WHAT IS EXPECTED: Print nothing but the lines below starting at the line that holds "The physical address" and ending at the line that holds "if holds (s.core src)", including both, each exactly as written.

======== EXERCISE MATERIAL

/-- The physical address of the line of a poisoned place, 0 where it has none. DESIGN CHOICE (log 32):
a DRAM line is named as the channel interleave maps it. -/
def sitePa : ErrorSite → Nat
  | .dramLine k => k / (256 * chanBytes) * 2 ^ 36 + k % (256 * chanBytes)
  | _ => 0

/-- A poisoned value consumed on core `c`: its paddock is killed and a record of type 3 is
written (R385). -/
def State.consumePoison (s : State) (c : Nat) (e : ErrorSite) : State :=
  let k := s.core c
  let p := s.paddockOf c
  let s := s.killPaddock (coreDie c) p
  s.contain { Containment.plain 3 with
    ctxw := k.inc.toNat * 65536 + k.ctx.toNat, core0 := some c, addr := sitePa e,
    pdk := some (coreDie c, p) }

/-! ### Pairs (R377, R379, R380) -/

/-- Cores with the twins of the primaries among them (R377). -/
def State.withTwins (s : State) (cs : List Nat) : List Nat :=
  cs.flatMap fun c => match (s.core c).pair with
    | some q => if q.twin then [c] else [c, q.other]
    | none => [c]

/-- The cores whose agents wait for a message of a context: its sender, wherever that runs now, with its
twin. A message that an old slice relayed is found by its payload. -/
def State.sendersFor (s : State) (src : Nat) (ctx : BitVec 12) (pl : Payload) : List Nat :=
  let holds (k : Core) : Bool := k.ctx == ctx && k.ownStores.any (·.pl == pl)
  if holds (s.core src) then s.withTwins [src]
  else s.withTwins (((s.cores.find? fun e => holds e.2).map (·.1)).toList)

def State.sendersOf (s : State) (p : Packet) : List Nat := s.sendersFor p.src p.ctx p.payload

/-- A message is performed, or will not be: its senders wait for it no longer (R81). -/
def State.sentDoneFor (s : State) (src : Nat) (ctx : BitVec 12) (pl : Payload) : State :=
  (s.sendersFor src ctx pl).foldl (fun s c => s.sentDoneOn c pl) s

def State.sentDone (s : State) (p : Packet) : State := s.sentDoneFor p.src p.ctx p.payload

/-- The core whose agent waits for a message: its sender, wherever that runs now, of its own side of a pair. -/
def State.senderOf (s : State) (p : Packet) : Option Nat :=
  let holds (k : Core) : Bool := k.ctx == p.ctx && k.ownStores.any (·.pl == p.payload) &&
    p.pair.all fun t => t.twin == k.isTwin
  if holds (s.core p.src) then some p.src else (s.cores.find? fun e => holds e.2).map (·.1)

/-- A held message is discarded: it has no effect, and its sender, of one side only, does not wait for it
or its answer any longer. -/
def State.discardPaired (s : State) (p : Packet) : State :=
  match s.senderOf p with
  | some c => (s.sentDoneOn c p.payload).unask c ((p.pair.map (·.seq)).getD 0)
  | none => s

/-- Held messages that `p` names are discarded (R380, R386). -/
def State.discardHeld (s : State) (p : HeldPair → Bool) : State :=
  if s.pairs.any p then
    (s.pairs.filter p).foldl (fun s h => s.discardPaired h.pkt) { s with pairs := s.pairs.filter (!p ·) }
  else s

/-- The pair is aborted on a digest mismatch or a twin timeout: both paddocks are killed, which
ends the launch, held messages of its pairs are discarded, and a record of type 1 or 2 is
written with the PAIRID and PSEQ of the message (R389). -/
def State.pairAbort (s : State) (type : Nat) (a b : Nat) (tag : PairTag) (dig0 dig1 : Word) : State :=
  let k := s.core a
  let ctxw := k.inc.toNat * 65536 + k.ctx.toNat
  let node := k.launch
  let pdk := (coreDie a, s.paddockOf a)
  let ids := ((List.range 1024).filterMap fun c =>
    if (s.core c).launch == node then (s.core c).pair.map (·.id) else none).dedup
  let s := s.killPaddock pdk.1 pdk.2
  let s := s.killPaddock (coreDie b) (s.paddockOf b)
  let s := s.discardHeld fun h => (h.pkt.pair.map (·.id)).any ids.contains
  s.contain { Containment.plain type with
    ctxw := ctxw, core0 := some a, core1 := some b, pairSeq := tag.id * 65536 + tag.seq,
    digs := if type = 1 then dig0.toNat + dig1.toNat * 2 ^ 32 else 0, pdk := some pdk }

================
======== EXERCISE MATERIAL

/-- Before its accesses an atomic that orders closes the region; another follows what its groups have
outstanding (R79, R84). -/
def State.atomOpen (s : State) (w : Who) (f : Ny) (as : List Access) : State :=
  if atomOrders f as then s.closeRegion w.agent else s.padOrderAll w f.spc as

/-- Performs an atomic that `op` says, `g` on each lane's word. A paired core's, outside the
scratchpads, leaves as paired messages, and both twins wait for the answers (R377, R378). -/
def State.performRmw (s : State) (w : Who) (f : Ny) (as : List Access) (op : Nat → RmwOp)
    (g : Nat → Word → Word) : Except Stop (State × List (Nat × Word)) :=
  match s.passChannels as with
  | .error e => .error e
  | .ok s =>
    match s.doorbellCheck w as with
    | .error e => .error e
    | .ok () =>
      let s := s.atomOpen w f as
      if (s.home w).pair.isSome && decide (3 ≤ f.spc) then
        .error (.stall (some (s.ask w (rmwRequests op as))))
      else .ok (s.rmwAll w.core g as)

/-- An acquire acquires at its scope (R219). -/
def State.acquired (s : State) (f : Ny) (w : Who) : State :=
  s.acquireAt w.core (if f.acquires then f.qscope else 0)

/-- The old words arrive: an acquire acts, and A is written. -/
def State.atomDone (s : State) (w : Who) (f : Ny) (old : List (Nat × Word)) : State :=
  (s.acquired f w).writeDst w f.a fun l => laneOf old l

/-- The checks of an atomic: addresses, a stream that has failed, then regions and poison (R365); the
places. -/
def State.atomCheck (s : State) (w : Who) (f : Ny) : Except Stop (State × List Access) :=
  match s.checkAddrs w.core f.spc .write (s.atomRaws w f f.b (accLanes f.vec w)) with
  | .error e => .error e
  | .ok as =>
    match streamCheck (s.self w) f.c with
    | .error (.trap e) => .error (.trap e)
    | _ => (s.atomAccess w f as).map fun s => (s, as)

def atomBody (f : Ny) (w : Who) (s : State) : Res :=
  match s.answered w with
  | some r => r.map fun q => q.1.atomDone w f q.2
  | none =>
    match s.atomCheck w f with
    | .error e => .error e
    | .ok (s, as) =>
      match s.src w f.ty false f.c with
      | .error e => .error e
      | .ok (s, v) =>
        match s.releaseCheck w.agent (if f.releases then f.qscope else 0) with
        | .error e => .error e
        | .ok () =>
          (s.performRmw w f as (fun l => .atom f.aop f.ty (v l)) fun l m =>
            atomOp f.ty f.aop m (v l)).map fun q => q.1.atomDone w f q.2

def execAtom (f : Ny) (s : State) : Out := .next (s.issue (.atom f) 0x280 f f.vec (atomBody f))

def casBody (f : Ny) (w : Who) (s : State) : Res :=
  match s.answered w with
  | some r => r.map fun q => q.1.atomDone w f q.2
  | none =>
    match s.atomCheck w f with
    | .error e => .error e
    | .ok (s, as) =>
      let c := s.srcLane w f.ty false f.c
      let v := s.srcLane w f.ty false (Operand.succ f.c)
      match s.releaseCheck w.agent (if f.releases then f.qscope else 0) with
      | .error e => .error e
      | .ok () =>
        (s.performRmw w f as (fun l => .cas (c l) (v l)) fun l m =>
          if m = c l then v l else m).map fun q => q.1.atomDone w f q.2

================

FINISHED TASK:
/-- The physical address of the line of a poisoned place, 0 where it has none. DESIGN CHOICE (log 32):
a DRAM line is named as the channel interleave maps it. -/
def sitePa : ErrorSite → Nat
  | .dramLine k => k / (256 * chanBytes) * 2 ^ 36 + k % (256 * chanBytes)
  | _ => 0

/-- A poisoned value consumed on core `c`: its paddock is killed and a record of type 3 is
written (R385). -/
def State.consumePoison (s : State) (c : Nat) (e : ErrorSite) : State :=
  let k := s.core c
  let p := s.paddockOf c
  let s := s.killPaddock (coreDie c) p
  s.contain { Containment.plain 3 with
    ctxw := k.inc.toNat * 65536 + k.ctx.toNat, core0 := some c, addr := sitePa e,
    pdk := some (coreDie c, p) }

/-! ### Pairs (R377, R379, R380) -/

/-- Cores with the twins of the primaries among them (R377). -/
def State.withTwins (s : State) (cs : List Nat) : List Nat :=
  cs.flatMap fun c => match (s.core c).pair with
    | some q => if q.twin then [c] else [c, q.other]
    | none => [c]

/-- The cores whose agents wait for a message of a context: its sender, wherever that runs now, with its
twin. A message that an old slice relayed is found by its payload. -/
def State.sendersFor (s : State) (src : Nat) (ctx : BitVec 12) (pl : Payload) : List Nat :=
  let holds (k : Core) : Bool := k.ctx == ctx && k.ownStores.any (·.pl == pl)
  if holds (s.core src) then s.withTwins [src]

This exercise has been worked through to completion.